Relative contra-indications for laparoscopic biliary tract surgery
Untreated coagulopathy, lack of
equipment, lack of surgeon expertise, hostile abdomen, advanced cirrhosis/liver
failure, and suspected gallbladder cancer. (Level II, Grade A).
Antibiotic prophylaxis
Antibiotics are not required in low
risk patients undergoing laparoscopic cholecystectomy. (Level I, Grade A).
Antibiotics may reduce the incidence
of wound infection in high risk patients (age > 60 years, the presence of
diabetes, acute colic within 30 days of operation, jaundice, acute
cholecystitis, or cholangitis). (Level I, Grade B).
If given, they should be limited to a
single preoperative dose given within one hour of skin incision. (Level II,
Grade A).
Among
papers suggesting antibiotic prophylaxis is helpful is a recent randomized
study which found fewer wound infections with ampicillin-sulbactam versus
cefuroxime, particularly for infection caused by enterococcus in the setting of
high-risk patients undergoing elective cholecystectomy.[i]
Deep Venous Thrombosis prophylaxis[ii]
Risk factors 2 or more: Pneumatic
compression devices, Unfractioned Heparin or LMWH.
Room set-up and patient positioning:
With no data to guide choices,
surgeon preference should dictate room set-up. (Level III, Grade A).
Some
surgeons tuck the left arm to improve the working space of the operating
surgeon.
Equipment:
In the absence of data, surgeon
preference should dictate choice of equipment. (Level III, Grade A).
Abdominal access:
There are no demonstrable differences
in the safety of open versus closed techniques for establishing access;
decisions regarding choice of technique are left to the surgeon and should be based
on individual training, skill, case assessment. (Level I, Grade A).
Potentially
life threatening injuries to blood vessels occurred in 0.9 per 1000 procedures
and to the bowel in 1.8 per 1000 procedures.[iii]
Safe technique:
The safety of laparoscopic
cholecystectomy requires correct identification of relevant anatomy. (Level
I, Grade A).
Intraoperative cholangiogram may
reduce the rate or severity of injury and improve injury recognition. (Level
II, Grade B).
The
general principle of not dividing any structure until you are certain of its
identification applies here.
Common Bile Duct Assessment:
Intraoperative cholangiography may
decrease the risk of bile duct injury when used routinely and allows access to
the biliary tree for therapeutic intervention; reliable algorithms to determine
the need for selective cholangiography have yet to be developed. (Level II,
Grade B).
In experienced hands, Intraoperative
laparoscopic ultrasound helps delineate relevant anatomy, detect bile duct
stones, and decrease the risk of bile duct injury. (Level II, Grade B).

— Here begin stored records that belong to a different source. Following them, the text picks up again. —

-- ==== Sys2Proof/Machine/Issue.lean ====
section
/-! DEFINITION. A core's sequencer (section 5.1): fetching and issuing the next instruction, its operand ranges, its
results, its completion. An instruction's first tile-op runs within its command, the others at the tile-op boundaries that
follow (log entry 19). -/

namespace Sys2Proof.Machine

/-- The batch a core runs. -/
def State.coreBatch (s : State) (n : Nat) : Option Batch := s.sch.batches.find? (·.left.contains n)

/-- Arithmetic conditions recorded on a core (R140). -/
def State.arith (s : State) (n : Nat) (f : ArithFlags) : State :=
  let put := fun (b : Bool) (g : Fld) (s : State) => if b then s.setReg g 1 else s
  put f.nanMade (R.CORE_ARITH_FLAGS_NAN_MADE n) (put f.infMade (R.CORE_ARITH_FLAGS_INF_MADE n)
    (put f.saturated (R.CORE_ARITH_FLAGS_SATURATED n) (put f.intSaturated (R.CORE_ARITH_FLAGS_INT_SATURATED n) s)))

/-- A core with a squash to take stops (R128). -/
def State.takeSquash (s : State) (c : Core) : State := if c.squash && !c.stopped then s.stopCore c else s

/-- The next instruction of a core is issued if it is `o`: `f` gets the state and the core's record with the PC past it,
and the word. An opcode of no row of Table 5.10 faults at issue (R145). -/
def State.issue (s : State) (n : Nat) (o : Opc) (f : State → Core → Word128 → State) : State :=
  let c := s.core n
  if c.power ≠ .running ∨ c.wait.isSome ∨ c.stopped then s
  else if c.squash then s.takeSquash c
  else
    let a := c.prog + 16 * c.pc
    let w := BitVec.ofNat 128 (s.rdNum .hbm a 16)
    match s.poisoned .hbm a 16 with
    | some st => s.coreFault n st c.pc o.code
    | none =>
      if (Opc.ofCode (opcodeOf w)).isNone then s.coreFault n .illegalInstr c.pc (opcodeOf w)
      else if opcodeOf w ≠ o.code then s
      else if !rsvdOk o w then s.coreFault n .illegalInstr c.pc o.code
      else
        let c' := { c with pc := c.pc + 1 }
        f (s.putCore c') c' w

/-- A fault of the instruction a core has just issued. -/
def State.instrFault (s : State) (c : Core) (o : Opc) (st : St) : State := s.coreFault c.num st (c.pc - 1) o.code

/-- Byte `off` of a core's operand buffer. -/
def State.ob (s : State) (n off : Nat) : Byte := s.rd .op (n * obSize + off)

/-- Bytes written into a core's operand buffer. -/
def State.obWrite (s : State) (n : Nat) (w : ObWrite) : State := s.wr .op (n * obSize + w.1) w.2

/-- Two ranges of an operand buffer have a 64-byte granule in common (R126). -/
def granulesMeet (a b : Nat × Nat) : Bool :=
  let n := fun (r : Nat × Nat) => if r.2 = 0 then 0 else (r.1 + r.2 + 63) / 64 - r.1 / 64
  meets (a.1 / 64) (n a) (b.1 / 64) (n b)

/-- An instruction of the core that is not complete writes a granule of a range read or written, or reads a granule of a range
written (R126). -/
def State.loading (s : State) (n : Nat) (reads writes : List (Nat × Nat)) : Bool :=
  ((s.coreRemotes n).any fun o =>
    (decide (o.kind = .load) && (reads ++ writes).any (granulesMeet (o.dest, o.len)))
      || (decide (o.kind = .store) && writes.any (granulesMeet (o.dest, o.len))))
    || (s.core n).tail.any fun op => (op.does.any fun e => (reads ++ writes).any (granulesMeet e.writes))
      || op.reads.any fun r => writes.any (granulesMeet r)

/-- The data mover has still to end a tile-op of an earlier instruction of the core. -/
def State.moving (s : State) (n : Nat) : Bool := (s.core n).tail.any (·.mover)

/-- A range lies beyond the operand buffer (Table 5.2). -/
def beyond (rs : List (Nat × Nat)) : Bool := rs.any fun r => obSize < r.1 + r.2

/-- The status recorded with the first poison the ranges an instruction reads hold (Table 5.2). -/
def State.readFault (s : State) (n : Nat) (rs : List (Nat × Nat)) : Option St :=
  rs.findSome? fun r => s.poisoned .op (n * obSize + r.1) r.2

/-- The core as it stood before an instruction that cannot start yet. -/
def State.notYet (s : State) (c : Core) : State := s.putCore { c with pc := c.pc - 1 }

/-- What keeps an instruction from running on its ranges: a range beyond the buffer, an earlier instruction it must wait for, the data
mover that is at work for one of its own form, or poison as it then stands. -/
def State.held (s : State) (c : Core) (o : Opc) (rs ws : List (Nat × Nat)) : Option State :=
  if beyond (rs ++ ws) then some (s.instrFault c o .operandRange)
  else if s.loading c.num rs ws || (decide (o.form = .x) && s.moving c.num) then some (s.notYet c)
  else (s.readFault c.num rs).map (s.instrFault c o)

/-- What a calculation of an instruction leaves beside its results: the free values it used, its random draws and its
conditions. -/
def State.calcDone (s : State) (c : Core) (k : CalcSt) : State :=
  ((s.setFresh k.fresh).putCore { c with draws := c.draws + k.draws }).arith c.num k.flags

/-- A row of an instruction belongs to a request whose rows are dead (R189; which batch row it is is log entry 21). -/
def State.deadRow (s : State) (n j : Nat) : Bool :=
  (s.coreBatch n).any fun b => b.rows.any fun r => r.dead && r.rowFirst ≤ j && j < r.rowFirst + r.rows

/-! ### Frames of an access (R256) -/

/-- Bytes from the start of an access, with their numbers, in ascending order; no piece crosses 4 KiB of the target. -/
def accessCut : Nat → Nat → Nat → Nat → List (Nat × Nat)
  | 0, _, _, _ => []
  | fuel + 1, off, d, len =>
    if len = 0 then [] else
      let n := min len (4096 - (off + d) % 4096)
      (d, n) :: accessCut fuel off (d + n) (len - n)

/-- The frames of an access of `len` bytes at an offset. -/
def accessPieces (off len : Nat) : List (Nat × Nat) := accessCut (len / 4096 + 2) off 0 len

/-- The REGION and KEY of an access to another node: the lowest entry of FAB_OUTKEY that covers it (R259). -/
def State.outKey (s : State) (ctx node space off len : Nat) : Option (Nat × Nat) :=
  ((List.range 4096).find? fun i =>
    s.flag (R.FAB_OUTKEY_A_VALID i) && s.reg (R.FAB_OUTKEY_A_DST_NODE i) == node
      && s.reg (R.FAB_OUTKEY_A_SPACE i) == space
      && (s.reg (R.FAB_OUTKEY_A_CONTEXT i) == ctx || s.reg (R.FAB_OUTKEY_A_CONTEXT i) == 0xFFF)
      && s.reg (R.FAB_OUTKEY_B_BASE i) ≤ off
      && off + len ≤ s.reg (R.FAB_OUTKEY_B_BASE i) + s.reg (R.FAB_OUTKEY_C_LENGTH i)).map fun i =>
    (s.reg (R.FAB_OUTKEY_D_REGION i), s.reg (R.FAB_OUTKEY_A_KEY i))

/-- What keeps an access to another node from being sent (R252, R259); else its REGION and KEY. One to the node itself carries no
key (R258). -/
def State.outAccess (s : State) (ctx addr len : Nat) : Except St (Nat × Nat) :=
  if gNode addr = s.node then .ok (0, 0) else match s.outKey ctx (gNode addr) (gSpace addr) (gOff addr) len with
  | none => .error .keyInvalid
  | some k => if s.isUnreachable (gNode addr) then .error .nodeUnreachable else .ok k

/-- A frame of an instruction sent to another node, or kept behind the node's own held signals (R258). -/
def State.sendAccess (s : State) (c : Core) (done : Nat) (kind : RemoteKind) (k : Nat × Nat) (addr len dest : Nat)
    (poison : Bool) (body : OpHdr → Body) : State :=
  let tag := s.newTag
  let s := s.addRemote ⟨tag, kind, gNode addr, addr, k.1, len, dest, .core c.num done (c.pc - 1)⟩
  s.injectOr (s.compOf c.ctx) { mkFrame s.node (gNode addr) false (body ⟨addr, k.1, k.2, len, tag⟩) with poison := poison }

/-- The address of a piece of an access. -/
def pieceAddr (addr d : Nat) : Nat := gAddr (gNode addr) (gSpace addr) ((gOff addr + d) % 2 ^ 46)

/-- A piece of a load of the node's own (R258); a refused one leaves poison (R267). -/
def State.loadPiece (s : State) (c : Core) (addr ob : Nat) (p : Nat × Nat) : State :=
  let sp := gSpace addr
  let off := gOff addr + p.1
  let dst := c.num * obSize + ob + p.1
  if sp < 2 && s.targetMapped sp off p.2 then s.copyMem (spaceMem sp) off .op dst p.2 else s.poison .op dst p.2 .poisonRead

/-- A piece of a store of the node's own; a refused one changes nothing. -/
def State.storePiece (s : State) (c : Core) (addr ob : Nat) (p : Nat × Nat) : State :=
  let sp := gSpace addr
  let off := gOff addr + p.1
  if sp < 2 && s.targetMapped sp off p.2 then s.copyMem .op (c.num * obSize + ob + p.1) (spaceMem sp) off p.2 else s

/-- A piece of a store sent to another node, with its poison (R267). -/
def State.storeSend (s : State) (c : Core) (done : Nat) (k : Nat × Nat) (addr ob : Nat) (p : Nat × Nat) : State :=
  let src := c.num * obSize + ob + p.1
  s.sendAccess c done .store k (pieceAddr addr p.1) p.2 (ob + p.1) (s.poisoned .op src p.2).isSome
    fun h => .store h (s.rdBytes .op src p.2)

/-- Whether an instruction still has frames outstanding or tile-ops to end. -/
def State.instrOpen (s : State) (n pc : Nat) : Bool :=
  ((s.core n).tail.any (·.pc == pc)) || s.fab.remotes.any fun o => match o.who with
    | .core c _ p => c == n && p == pc
    | _ => false

/-- TABLE_ID and TILE_KEY of a block that faults; of one whose header lies beyond the operand buffer, and so cannot be read, they are
free values (R163). -/
def State.faultIds (s : State) (n off : Nat) : (Nat × Nat) × State :=
  if obSize < off + 32 then
    ((Config.unstated s.fresh % 4096, Config.unstated (s.fresh + 1) % 2 ^ 32), s.setFresh (s.fresh + 2))
  else (((blockHdr (s.ob n) off).tableId, (blockHdr (s.ob n) off).tileKey), s)

/-- An expander or Stipple fault (R163): the registers, the counters, EXPAND_FAULT and then the core's fault (R426). -/
def State.expandFault (s : State) (c : Core) (off : Nat) (e : BlockFault) : State :=
  let ids := s.faultIds c.num off
  let tableId := ids.1.1
  let tileKey := ids.1.2
  let s := ids.2.setRegs [(R.EXP_LAST_FAULT_STATUS, e.status.code), (R.EXP_LAST_FAULT_TABLE_ID, tableId),
    (R.EXP_LAST_FAULT_LOGICAL_CORE, c.num), (R.EXP_LAST_FAULT_BLOCK_ADDR, off), (R.EXP_LAST_FAULT_KEY_TILE_KEY, tileKey)]
  let s := s.bump (match e.status with
    | .expandLength => R.EXP_FAULT_STATS_LENGTH
    | .expandCheck => R.EXP_FAULT_STATS_CHECK
    | .expandCode => R.EXP_FAULT_STATS_CODE
    | _ => R.EXP_FAULT_STATS_OTHER)
  (s.post .expandFault c.ctx (formX e.status c.num tableId (off / 64) e.segment (c.pc - 1) tileKey)).instrFault c .mmx e.status

/-! ### Tile-ops (R128) -/

/-- A piece of a LOAD: of the node's own memory at once, unless held signals of the node stand before it (R258); else as a frame. -/
def State.loadOne (s : State) (c : Core) (done : Nat) (k : Nat × Nat) (addr ob : Nat) (p : Nat × Nat) : State :=
  if gNode addr = s.node ∧ !s.ownQueue then s.loadPiece c addr ob p
  else if gNode addr ≠ s.node ∧ s.isUnreachable (gNode addr) then s.poison .op (c.num * obSize + ob + p.1) p.2 .poisonRead
  else s.sendAccess c done .load k (pieceAddr addr p.1) p.2 (ob + p.1) false .load

/-- A piece of a STORE, likewise. -/
def State.storeOne (s : State) (c : Core) (done : Nat) (k : Nat × Nat) (addr ob : Nat) (p : Nat × Nat) : State :=
  if gNode addr = s.node ∧ !s.ownQueue then s.storePiece c addr ob p
  else if gNode addr ≠ s.node ∧ s.isUnreachable (gNode addr) then s
  else s.storeSend c done k addr ob p

/-- One effect of a tile-op of a core: results but those of rows that are dead by then (R189), a piece of a LOAD or STORE, or the
fault of a poisoned weight tile (R163). -/
def State.opDone (s : State) (n : Nat) (op : CoreOp) (e : OpDone) : State :=
  let c := { s.core n with pc := op.pc + 1 }
  match e with
  | .write row off bs => if row.any (s.deadRow n) then s else s.obWrite n (off, bs)
  | .load addr ob d len k => s.loadOne c op.done k addr ob (d, len)
  | .store addr ob d len k => s.storeOne c op.done k addr ob (d, len)
  | .fault off st segment => s.expandFault c off ⟨st, segment⟩

/-- The counters of Table 5.15 for a tile-op that streamed some rows through the array. -/
def State.countRows (s : State) (n rows : Nat) : State :=
  if rows = 0 then s else ((s.count (R.CORE_MATRIX_TILES_TILE_OPS n) 1).count (R.CORE_ROWS_ROWS n) rows).count
    (R.CORE_MATRIX_BUSY_CLOCKS n) rows

/-- A tile-op of a core ends: its results are written; the last of an access that is answered completes its instruction (R128,
R144). -/
def State.endTileOp (s : State) (n : Nat) (op : CoreOp) : State :=
  let s := (op.does.foldl (fun s e => s.opDone n op e) s).countRows n op.rows
  if op.mover && !s.instrOpen n op.pc then s.doneCtr n op.done else s

/-- The tile-ops of an instruction follow those of earlier ones; with none of those the first ends at once. -/
def State.pushOps (s : State) (n : Nat) (ops : List CoreOp) : State :=
  let c := s.core n
  match c.tail ++ ops with
  | [] => s
  | op :: rest => if c.tail.isEmpty then (s.putCore { c with tail := rest }).endTileOp n op else s.putCore { c with tail := op :: rest }

/-- The tile-ops of an instruction that reads the ranges `reads`, from their results; each streams `rows` rows. -/
def coreOps (c : Core) (reads : List (Nat × Nat)) (rows : Nat) (ops : List TileOp) : List CoreOp :=
  ops.map fun op => ⟨c.pc - 1, 0xFFFF, reads, rows, false, op.map fun w => .write w.1 w.2.1 w.2.2⟩

/-- A calculation's results: its conditions and random draws are recorded, and its tile-ops begin, before the others in `more`. -/
def State.results (s : State) (c : Core) (reads : List (Nat × Nat)) (rows : Nat) (run : Calc (List TileOp)) (more : List CoreOp) :
    State :=
  let (out, k) := run.run { fresh := s.fresh }
  (s.calcDone c k).pushOps c.num (coreOps c reads rows out ++ more)

/-- An instruction that works on the operand buffer: its ranges are checked, then it runs. -/
def State.compute (s : State) (c : Core) (o : Opc) (rs ws : List (Nat × Nat)) (run : Calc (List TileOp)) : State :=
  match s.held c o rs ws with
  | some t => t
  | none => s.results c rs 0 run []

/-- A LOAD or STORE of pieces, 128 to a tile-op: the mover takes 128 bytes a clock, 4,096 clocks for 512 KiB (section 5.1, R128). The
first tile-op runs at once; `one` runs one piece. A short one of the node's own is then complete. -/
def State.move (s : State) (c : Core) (done : Nat) (here : Bool) (reads : List (Nat × Nat)) (one : State → Nat × Nat → State)
    (eff : Nat × Nat → OpDone) (ps : List (Nat × Nat)) : State :=
  let rest := (List.range ((ps.length - 1) / 128)).map fun k => (ps.drop (128 * (k + 1))).take 128
  let ops := rest.map fun l => (⟨c.pc - 1, done, reads, 0, true, l.map eff⟩ : CoreOp)
  let k := s.core c.num
  let s := (ps.take 128).foldl one (s.putCore { k with tail := k.tail ++ ops })
  if here ∧ rest = [] then s.doneCtr c.num done else s

/-- A core descheduled in the instruction it has just issued. -/
def State.deschedule (s : State) (c : Core) (w : CoreWait) (done : Nat) : State :=
  s.putCore { c with
    wait := some w
    waitDone := done
    waitLimit := s.reg R.SYN_CFG_WAIT_LIMIT_MS }

/-- Nothing a core has issued is incomplete: no load, store or signal, and no tile-op (R126). -/
def State.coreQuiet (s : State) (n : Nat) : Bool := (s.coreRemotes n).isEmpty && (s.core n).tail.isEmpty

/-- A core's random source is seeded afresh after 2^20 draws (R147). -/
def execRngReseed (core : Nat) (s : State) : Host.Outcome State Fault Refusal :=
  let c := s.core core
  .next (if 2 ^ 20 ≤ c.draws then s.putCore { c with draws := c.draws - 2 ^ 20 } else s)

end Sys2Proof.Machine
end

Management of Choledocholithiasis:
There are several approaches and
current data does not suggest clear superiority of any one approach; decisions
regarding treatment are most appropriately made based on surgeon preference as
well as the availability of equipment and skilled personnel. (Level I, Grade
A).
Laparoscopic transcystic common bile
duct exploration may employ a number of techniques from simple to advanced; it
is frequently successful, but may be hampered by analomous anatomy, proximal
stones, strictures and large or numerous stones. (Level II, Grade B).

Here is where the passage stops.